Problem details
The expected output is the data below, restated word for word.

The input

◇ ◇ ◇ ◇

def kernelsOf (codeAt : Nat → Nat) (t : SymTab) : Nat → List Decl → Except AsmError (List AsmKernel)
  | _, [] => .ok []
  | n, .kernel k :: ds => match k.assemble t (codeAt n), kernelsOf codeAt t (n + 1) ds with
    | .ok x, .ok l => .ok (x :: l)
    | .error e, _ => .error e
    | _, .error e => .error e
  | n, _ :: ds => kernelsOf codeAt t n ds

/-- The images of a declaration (R27 to R29, R40). A `.signal` value from 2^63 to 2^64 − 1 is taken as the same 64 bits, which the spec
leaves open (log 49). -/
def declImages (t : SymTab) (ks : List AsmKernel) : Decl → Except AsmError (List AsmImage)
  | .data a items => match t.range a 0 (2 ^ 64 - 1) .outOfRange with
    | .ok b => (dataBytes t ks b items).map (fun l => [⟨b, l⟩])
    | .error e => .error e
  | .signal _ a v => match t.range a 0 (2 ^ 64 - 1) .outOfRange, t.need v with
    | .ok b, .ok n => if b % 8 != 0 then .error .badAlign else (fitBits 64 n).map (fun x => [⟨b, wordBytes 8 x⟩])
    | .error e, _ => .error e
    | _, .error e => .error e
  | .queue args items => queueImages t args items
  | _ => .ok []

/-- `ghas` on a whole file; `codeAt n` is the address the loader gives the n-th kernel's image. -/
def assembleFile (codeAt : Nat → Nat) (src : List Char) : Except AsmError AsmOutput :=
  match parseFile src with
  | .error e => .error e
  | .ok ds =>
    let names := symNames ds
    let kernelNames := ds.filterMap (fun d => match d with
      | .kernel k => some k.name
      | _ => none)
    if hasTwice names || hasTwice kernelNames then .error .duplicateSymbol
    else if !names.all symbolOk then .error .badSymbol
    else
      let t := symRounds codeAt ds (names.length + 2) []
      if names.any (fun n => (t.lookup n).isNone) && ds.all (fun d => match d with
          | .kernel k => match k.clauses t with
            | .ok _ => true
            | .error _ => false
          | _ => true) then .error .undefinedSymbol
      else match kernelsOf codeAt t 0 ds with
        | .error e => .error e
        | .ok ks => match ds.mapM (declImages t ks), (ds.filterMap (fun d => match d with
              | .launch n args => some (n, args)
              | _ => none)).mapM (fun x => (launchBytes t ks x.2).map (fun b => (x.1, b))) with
          | .ok im, .ok ls =>
            if anyOverlap im.flatten then .error .badOverlap
            else .ok { images := im.flatten, kernels := ks, launches := ls, symbols := t }
          | .error e, _ => .error e
          | _, .error e => .error e

/-- `ghas` on the bytes of a source file, which are UTF-8 (R22). -/
def assembleSource (codeAt : Nat → Nat) (bytes : List Byte) : Except AsmError AsmOutput :=
  match decodeUtf8 bytes with
  | some src => assembleFile codeAt src
  | none => .error .badToken

end Sys2Proof.Machine
end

◇ ◇ ◇ ◇

Result for this exercise
def kernelsOf (codeAt : Nat → Nat) (t : SymTab) : Nat → List Decl → Except AsmError (List AsmKernel)
  | _, [] => .ok []
  | n, .kernel k :: ds => match k.assemble t (codeAt n), kernelsOf codeAt t (n + 1) ds with
    | .ok x, .ok l => .ok (x :: l)
    | .error e, _ => .error e
    | _, .error e => .error e
  | n, _ :: ds => kernelsOf codeAt t n ds

/-- The images of a declaration (R27 to R29, R40). A `.signal` value from 2^63 to 2^64 − 1 is taken as the same 64 bits, which the spec
leaves open (log 49). -/
def declImages (t : SymTab) (ks : List AsmKernel) : Decl → Except AsmError (List AsmImage)
  | .data a items => match t.range a 0 (2 ^ 64 - 1) .outOfRange with
    | .ok b => (dataBytes t ks b items).map (fun l => [⟨b, l⟩])
    | .error e => .error e
  | .signal _ a v => match t.range a 0 (2 ^ 64 - 1) .outOfRange, t.need v with
    | .ok b, .ok n => if b % 8 != 0 then .error .badAlign else (fitBits 64 n).map (fun x => [⟨b, wordBytes 8 x⟩])
    | .error e, _ => .error e
    | _, .error e => .error e
  | .queue args items => queueImages t args items
  | _ => .ok []

/-- `ghas` on a whole file; `codeAt n` is the address the loader gives the n-th kernel's image. -/
def assembleFile (codeAt : Nat → Nat) (src : List Char) : Except AsmError AsmOutput :=
  match parseFile src with
  | .error e => .error e
  | .ok ds =>
    let names := symNames ds
    let kernelNames := ds.filterMap (fun d => match d with
      | .kernel k => some k.name
      | _ => none)
    if hasTwice names || hasTwice kernelNames then .error .duplicateSymbol
    else if !names.all symbolOk then .error .badSymbol
    else
      let t := symRounds codeAt ds (names.length + 2) []
      if names.any (fun n => (t.lookup n).isNone) && ds.all (fun d => match d with
          | .kernel k => match k.clauses t with
            | .ok _ => true
            | .error _ => false
          | _ => true) then .error .undefinedSymbol
      else match kernelsOf codeAt t 0 ds with
        | .error e => .error e
        | .ok ks => match ds.mapM (declImages t ks), (ds.filterMap (fun d => match d with
              | .launch n args => some (n, args)
              | _ => none)).mapM (fun x => (launchBytes t ks x.2).map (fun b => (x.1, b))) with
          | .ok im, .ok ls =>
            if anyOverlap im.flatten then .error .badOverlap
            else .ok { images := im.flatten, kernels := ks, launches := ls, symbols := t }
          | .error e, _ => .error e
          | _, .error e => .error e

/-- `ghas` on the bytes of a source file, which are UTF-8 (R22). -/
def assembleSource (codeAt : Nat → Nat) (bytes : List Byte) : Except AsmError AsmOutput :=
  match decodeUtf8 bytes with
  | some src => assembleFile codeAt src
  | none => .error .badToken

end Sys2Proof.Machine
end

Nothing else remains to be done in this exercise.